### Exercise directions:
Copy word for word, please, the lines of the entries below running from the one containing "step of each" to the one containing "16 bytes -/", both ends included.
(Raw data begins)
-- ==== Sys2Proof/Tests/Slice0.lean ====
section
/-! SUPPORT. Tests: the words of spec/30_encoding.md decode to their instructions, ill-formed terms are refused, one step of each
instruction on small states with the results of spec/95_test_vectors.md, and for each obligation with hypotheses a state that meets them. -/

namespace Sys2Proof.Tests

open Sys2Proof.Machine

/-! ### Small states, with frames of 16 bytes -/

/-- A block with frames of 16 bytes, the scale of the vectors. -/
def small : Params := { frame := ⟨16, by decide, by decide⟩ }

/-- The small block that hands the frame out again on a chunk of size 2. -/
def smallRepeat : Params := { small with emptyChunk := .repeatFrame }

/-- The small block right after reset. -/
def blank : State := State.resetWith small []

/-- The display `D0` of the vectors, bytes 00 to 0F. -/
def d0 : List Byte := [0, 1, 2, 3, 4, 5, 6, 7, 8, 9, 10, 11, 12, 13, 14, 15]

/-- The small block with the bytes loaded as its input stream and `D0` on display. -/
def stream (bytes : List Byte) : State :=
  { blank with istream := Memory.ofBytes bytes, ilen := bytes.length, disp := Memory.ofBytes d0 }

/-- The same, about to read the record at RP. -/
def record (bytes : List Byte) : State := { stream bytes with work := .record }

/-- The working registers at byte `tp` of a token stream of `len` bytes at offset 0, output position `op`. -/
def run (g : Grammar) (len tp op : Nat) : TokenRun :=
  { grammar := g, base := 0, len := len, tp := tp, op := op, size := len, ended := false }

/-- The small block about to read a token. -/
def token (g : Grammar) (bytes : List Byte) (len tp op : Nat) : State := { stream bytes with work := .tokens (run g len tp op) }

/-- The state an outcome leaves, for the tests only. -/
def after (r : Result) : State :=
  match r with
  | .next s => s
  | .fault _ => { blank with cause := 15 }
  | .refused _ => { blank with cause := 15 }

/-! ### Ill-formed terms are refused (R82, R83, R88 to R96) -/

theorem test_illformed_kLit_empty : (Instr.kLit []).wellFormed = false := by decide
theorem test_illformed_kLit_long : (Instr.kLit (List.replicate 128 0)).wellFormed = false := by simp [Instr.wellFormed]
theorem test_illformed_kRun_zero : (Instr.kRun 0 7).wellFormed = false := by decide
theorem test_illformed_dRun_zero : (Instr.dRun 0 7).wellFormed = false := by decide
theorem test_illformed_dSkip_zero : (Instr.dSkip 0).wellFormed = false := by decide
theorem test_illformed_dLit_empty : (Instr.dLit []).wellFormed = false := by decide
theorem test_illformed_dLit_long : (Instr.dLit (List.replicate 128 0)).wellFormed = false := by simp [Instr.wellFormed]
theorem test_illformed_endStream : (Instr.endStream 0xFEFF).wellFormed = false := by decide
theorem test_illformed_chunkShort : (Instr.chunkShort 3).wellFormed = false := by decide
theorem test_illformed_chunkKey_short : (Instr.chunkKey 2 0x41).wellFormed = false := by decide
theorem test_illformed_chunkKey_sentinel : (Instr.chunkKey 0xFF00 0x41).wellFormed = false := by decide
theorem test_illformed_chunkKey_type : (Instr.chunkKey 3 0x01).wellFormed = false := by decide
theorem test_illformed_chunkDelta_short : (Instr.chunkDelta 2 0x01).wellFormed = false := by decide
theorem test_illformed_chunkDelta_sentinel : (Instr.chunkDelta 0xFF00 0x01).wellFormed = false := by decide
theorem test_illformed_chunkDelta_type : (Instr.chunkDelta 3 0x41).wellFormed = false := by decide

/-! ### Every constructor's word, written out from R82, R83, R88 to R96, R110, R111 -/

theorem test_decode_kEnd : decode (.token .key) [0b00000000] = .ok (.kEnd, []) := by decide
theorem test_decode_kLit : decode (.token .key) [0b00000011, 1, 2, 3, 9] = .ok (.kLit [1, 2, 3], [9]) := by decide
theorem test_decode_kRun0 : decode (.token .key) [0b10000000, 0x55] = .ok (.kRun0 0x55, []) := by decide
theorem test_decode_kRun : decode (.token .key) [0b10010000, 0x07] = .ok (.kRun 16 7, []) := by decide
theorem test_decode_dRun0 : decode (.token .delta) [0b00000000, 0b00000000, 9] = .ok (.dRun0, [9]) := by decide
theorem test_decode_dRun : decode (.token .delta) [0b00000000, 0b11111111, 0xAA] = .ok (.dRun 255 0xAA, []) := by decide
theorem test_decode_dSkip : decode (.token .delta) [0b01111111] = .ok (.dSkip 127, []) := by decide
theorem test_decode_dLit0 : decode (.token .delta) [0b10000000] = .ok (.dLit0, []) := by decide
theorem test_decode_dLit : decode (.token .delta) [0b10000010, 0xA1, 0xA2] = .ok (.dLit [0xA1, 0xA2], []) := by decide
theorem test_decode_endStream : decode .record [0b11111110, 0b11111111] = .ok (.endStream 0xFFFE, []) := by decide
theorem test_decode_chunkShort : decode .record [0b00000010, 0b00000000] = .ok (.chunkShort 2, []) := by decide
theorem test_decode_chunkKey :
    decode .record [0b00011100, 0b00000010, 0b11100001] = .ok (.chunkKey 540 0xE1, []) := by decide
theorem test_decode_chunkDelta :
    decode .record [0b11111111, 0b00000000, 0b00000001] = .ok (.chunkDelta 255 0x01, []) := by decide
theorem test_decode_reset : decode .command [0b00000001] = .ok (.reset, []) := by decide
theorem test_decode_encFrame : decode .command [0b00000010] = .ok (.encFrame, []) := by decide
theorem test_decode_encEnd : decode .command [0b00000011] = .ok (.encEnd, []) := by decide
theorem test_decode_decChunk : decode .command [0b00000100] = .ok (.decChunk, []) := by decide
theorem test_decode_palPack : decode .command [0b00000101] = .ok (.palPack, []) := by decide
theorem test_decode_palUnpack : decode .command [0b00000110] = .ok (.palUnpack, []) := by decide
theorem test_decode_abort : decode .command [0b01010111] = .ok (.abort 5, []) := by decide
theorem test_decode_cmdRsvd0 : decode .command [0b00000000] = .ok (.cmdRsvd0, []) := by decide
theorem test_decode_cmdRsvd8 : decode .command [0b00001001] = .ok (.cmdRsvd8 1, []) := by decide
(Raw data ends)
### Answer for the task:
/-! SUPPORT. Tests: the words of spec/30_encoding.md decode to their instructions, ill-formed terms are refused, one step of each
instruction on small states with the results of spec/95_test_vectors.md, and for each obligation with hypotheses a state that meets them. -/

namespace Sys2Proof.Tests

open Sys2Proof.Machine

/-! ### Small states, with frames of 16 bytes -/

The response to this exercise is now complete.